> **What needs to be done**:
Return the complete listing without omission.

> **Data to use**:
-- Opening Marker --

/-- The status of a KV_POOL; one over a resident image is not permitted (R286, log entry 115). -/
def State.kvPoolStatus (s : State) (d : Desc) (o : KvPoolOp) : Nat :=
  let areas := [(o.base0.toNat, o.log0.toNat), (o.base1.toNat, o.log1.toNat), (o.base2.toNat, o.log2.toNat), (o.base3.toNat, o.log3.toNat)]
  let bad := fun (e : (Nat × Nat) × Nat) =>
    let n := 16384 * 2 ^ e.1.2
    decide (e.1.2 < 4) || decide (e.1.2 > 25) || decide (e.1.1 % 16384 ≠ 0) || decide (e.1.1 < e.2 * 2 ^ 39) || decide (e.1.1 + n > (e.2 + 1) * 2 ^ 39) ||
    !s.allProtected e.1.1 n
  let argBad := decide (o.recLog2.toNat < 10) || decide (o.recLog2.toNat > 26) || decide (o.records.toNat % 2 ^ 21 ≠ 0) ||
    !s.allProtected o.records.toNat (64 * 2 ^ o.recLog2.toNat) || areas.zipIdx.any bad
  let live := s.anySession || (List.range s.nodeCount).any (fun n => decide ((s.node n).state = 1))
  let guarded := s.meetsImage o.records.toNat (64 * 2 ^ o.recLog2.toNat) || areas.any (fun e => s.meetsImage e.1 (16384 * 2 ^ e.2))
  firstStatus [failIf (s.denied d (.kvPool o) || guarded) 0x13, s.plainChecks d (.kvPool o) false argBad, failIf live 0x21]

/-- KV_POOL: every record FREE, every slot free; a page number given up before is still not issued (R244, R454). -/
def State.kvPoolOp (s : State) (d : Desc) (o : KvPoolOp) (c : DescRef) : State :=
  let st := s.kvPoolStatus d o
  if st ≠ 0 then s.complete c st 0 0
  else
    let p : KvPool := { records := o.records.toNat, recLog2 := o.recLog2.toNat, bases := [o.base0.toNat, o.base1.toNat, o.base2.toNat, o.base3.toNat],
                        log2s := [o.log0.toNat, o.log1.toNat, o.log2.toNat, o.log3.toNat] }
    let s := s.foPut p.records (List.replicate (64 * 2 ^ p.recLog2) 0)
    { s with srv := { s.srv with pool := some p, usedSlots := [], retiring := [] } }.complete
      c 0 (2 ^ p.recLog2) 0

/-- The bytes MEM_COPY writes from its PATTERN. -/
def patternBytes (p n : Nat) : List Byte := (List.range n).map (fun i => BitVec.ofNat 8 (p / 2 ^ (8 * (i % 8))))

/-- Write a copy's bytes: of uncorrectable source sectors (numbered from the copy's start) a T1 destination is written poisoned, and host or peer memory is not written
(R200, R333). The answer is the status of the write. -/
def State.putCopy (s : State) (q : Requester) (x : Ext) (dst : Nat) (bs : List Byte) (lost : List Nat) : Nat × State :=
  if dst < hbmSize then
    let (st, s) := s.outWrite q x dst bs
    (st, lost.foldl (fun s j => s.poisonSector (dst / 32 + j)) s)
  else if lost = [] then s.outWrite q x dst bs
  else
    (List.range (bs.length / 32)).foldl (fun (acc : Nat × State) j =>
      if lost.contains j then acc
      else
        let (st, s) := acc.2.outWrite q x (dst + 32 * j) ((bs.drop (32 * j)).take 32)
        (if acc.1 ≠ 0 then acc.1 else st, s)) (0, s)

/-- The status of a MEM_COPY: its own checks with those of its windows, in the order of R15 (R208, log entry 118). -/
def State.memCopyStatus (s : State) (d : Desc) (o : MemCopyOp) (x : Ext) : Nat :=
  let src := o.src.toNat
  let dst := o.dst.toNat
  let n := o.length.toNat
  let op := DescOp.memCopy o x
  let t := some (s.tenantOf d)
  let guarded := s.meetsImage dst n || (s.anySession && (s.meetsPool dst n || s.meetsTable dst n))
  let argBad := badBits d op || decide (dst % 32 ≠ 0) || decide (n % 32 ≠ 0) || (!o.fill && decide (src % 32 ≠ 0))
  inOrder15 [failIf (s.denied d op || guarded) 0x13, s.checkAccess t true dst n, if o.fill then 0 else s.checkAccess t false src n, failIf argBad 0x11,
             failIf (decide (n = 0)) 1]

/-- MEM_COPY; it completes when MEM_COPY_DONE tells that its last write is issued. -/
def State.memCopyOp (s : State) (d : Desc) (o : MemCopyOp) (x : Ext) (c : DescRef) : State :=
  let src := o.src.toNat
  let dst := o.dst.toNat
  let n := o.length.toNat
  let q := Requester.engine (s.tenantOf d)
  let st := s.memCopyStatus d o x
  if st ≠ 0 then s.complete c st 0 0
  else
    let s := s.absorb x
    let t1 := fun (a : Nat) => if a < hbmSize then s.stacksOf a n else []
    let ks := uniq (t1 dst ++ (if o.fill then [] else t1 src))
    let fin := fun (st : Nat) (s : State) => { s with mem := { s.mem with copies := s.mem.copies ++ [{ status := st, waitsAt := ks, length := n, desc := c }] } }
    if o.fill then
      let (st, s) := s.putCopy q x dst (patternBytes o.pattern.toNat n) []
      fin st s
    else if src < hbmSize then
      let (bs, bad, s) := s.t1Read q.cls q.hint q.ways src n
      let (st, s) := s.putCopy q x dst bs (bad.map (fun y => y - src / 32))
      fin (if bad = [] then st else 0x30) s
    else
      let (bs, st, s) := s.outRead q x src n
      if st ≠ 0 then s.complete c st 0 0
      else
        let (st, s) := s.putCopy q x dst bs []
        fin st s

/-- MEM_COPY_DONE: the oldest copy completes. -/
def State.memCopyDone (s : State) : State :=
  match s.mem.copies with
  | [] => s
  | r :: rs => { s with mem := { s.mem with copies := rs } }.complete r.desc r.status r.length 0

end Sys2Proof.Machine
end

-- Closing Marker --

> **Exercise response**:
/-- The status of a KV_POOL; one over a resident image is not permitted (R286, log entry 115). -/
def State.kvPoolStatus (s : State) (d : Desc) (o : KvPoolOp) : Nat :=
  let areas := [(o.base0.toNat, o.log0.toNat), (o.base1.toNat, o.log1.toNat), (o.base2.toNat, o.log2.toNat), (o.base3.toNat, o.log3.toNat)]
  let bad := fun (e : (Nat × Nat) × Nat) =>
    let n := 16384 * 2 ^ e.1.2
    decide (e.1.2 < 4) || decide (e.1.2 > 25) || decide (e.1.1 % 16384 ≠ 0) || decide (e.1.1 < e.2 * 2 ^ 39) || decide (e.1.1 + n > (e.2 + 1) * 2 ^ 39) ||
    !s.allProtected e.1.1 n
  let argBad := decide (o.recLog2.toNat < 10) || decide (o.recLog2.toNat > 26) || decide (o.records.toNat % 2 ^ 21 ≠ 0) ||
    !s.allProtected o.records.toNat (64 * 2 ^ o.recLog2.toNat) || areas.zipIdx.any bad
  let live := s.anySession || (List.range s.nodeCount).any (fun n => decide ((s.node n).state = 1))
  let guarded := s.meetsImage o.records.toNat (64 * 2 ^ o.recLog2.toNat) || areas.any (fun e => s.meetsImage e.1 (16384 * 2 ^ e.2))
  firstStatus [failIf (s.denied d (.kvPool o) || guarded) 0x13, s.plainChecks d (.kvPool o) false argBad, failIf live 0x21]

/-- KV_POOL: every record FREE, every slot free; a page number given up before is still not issued (R244, R454). -/
def State.kvPoolOp (s : State) (d : Desc) (o : KvPoolOp) (c : DescRef) : State :=
  let st := s.kvPoolStatus d o
  if st ≠ 0 then s.complete c st 0 0
  else
    let p : KvPool := { records := o.records.toNat, recLog2 := o.recLog2.toNat, bases := [o.base0.toNat, o.base1.toNat, o.base2.toNat, o.base3.toNat],
                        log2s := [o.log0.toNat, o.log1.toNat, o.log2.toNat, o.log3.toNat] }
    let s := s.foPut p.records (List.replicate (64 * 2 ^ p.recLog2) 0)
    { s with srv := { s.srv with pool := some p, usedSlots := [], retiring := [] } }.complete
      c 0 (2 ^ p.recLog2) 0

/-- The bytes MEM_COPY writes from its PATTERN. -/
def patternBytes (p n : Nat) : List Byte := (List.range n).map (fun i => BitVec.ofNat 8 (p / 2 ^ (8 * (i % 8))))

/-- Write a copy's bytes: of uncorrectable source sectors (numbered from the copy's start) a T1 destination is written poisoned, and host or peer memory is not written
(R200, R333). The answer is the status of the write. -/
def State.putCopy (s : State) (q : Requester) (x : Ext) (dst : Nat) (bs : List Byte) (lost : List Nat) : Nat × State :=
  if dst < hbmSize then
    let (st, s) := s.outWrite q x dst bs
    (st, lost.foldl (fun s j => s.poisonSector (dst / 32 + j)) s)
  else if lost = [] then s.outWrite q x dst bs
  else
    (List.range (bs.length / 32)).foldl (fun (acc : Nat × State) j =>
      if lost.contains j then acc
      else
        let (st, s) := acc.2.outWrite q x (dst + 32 * j) ((bs.drop (32 * j)).take 32)
        (if acc.1 ≠ 0 then acc.1 else st, s)) (0, s)

/-- The status of a MEM_COPY: its own checks with those of its windows, in the order of R15 (R208, log entry 118). -/
def State.memCopyStatus (s : State) (d : Desc) (o : MemCopyOp) (x : Ext) : Nat :=
  let src := o.src.toNat
  let dst := o.dst.toNat
  let n := o.length.toNat
  let op := DescOp.memCopy o x
  let t := some (s.tenantOf d)
  let guarded := s.meetsImage dst n || (s.anySession && (s.meetsPool dst n || s.meetsTable dst n))
  let argBad := badBits d op || decide (dst % 32 ≠ 0) || decide (n % 32 ≠ 0) || (!o.fill && decide (src % 32 ≠ 0))
  inOrder15 [failIf (s.denied d op || guarded) 0x13, s.checkAccess t true dst n, if o.fill then 0 else s.checkAccess t false src n, failIf argBad 0x11,
             failIf (decide (n = 0)) 1]

/-- MEM_COPY; it completes when MEM_COPY_DONE tells that its last write is issued. -/
def State.memCopyOp (s : State) (d : Desc) (o : MemCopyOp) (x : Ext) (c : DescRef) : State :=
  let src := o.src.toNat
  let dst := o.dst.toNat
  let n := o.length.toNat
  let q := Requester.engine (s.tenantOf d)
  let st := s.memCopyStatus d o x
  if st ≠ 0 then s.complete c st 0 0
  else
    let s := s.absorb x
    let t1 := fun (a : Nat) => if a < hbmSize then s.stacksOf a n else []
    let ks := uniq (t1 dst ++ (if o.fill then [] else t1 src))
    let fin := fun (st : Nat) (s : State) => { s with mem := { s.mem with copies := s.mem.copies ++ [{ status := st, waitsAt := ks, length := n, desc := c }] } }
    if o.fill then
      let (st, s) := s.putCopy q x dst (patternBytes o.pattern.toNat n) []
      fin st s
    else if src < hbmSize then
      let (bs, bad, s) := s.t1Read q.cls q.hint q.ways src n
      let (st, s) := s.putCopy q x dst bs (bad.map (fun y => y - src / 32))
      fin (if bad = [] then st else 0x30) s
    else
      let (bs, st, s) := s.outRead q x src n
      if st ≠ 0 then s.complete c st 0 0
      else
        let (st, s) := s.putCopy q x dst bs []
        fin st s

/-- MEM_COPY_DONE: the oldest copy completes. -/
def State.memCopyDone (s : State) : State :=
  match s.mem.copies with
  | [] => s
  | r :: rs => { s with mem := { s.mem with copies := rs } }.complete r.desc r.status r.length 0

end Sys2Proof.Machine
end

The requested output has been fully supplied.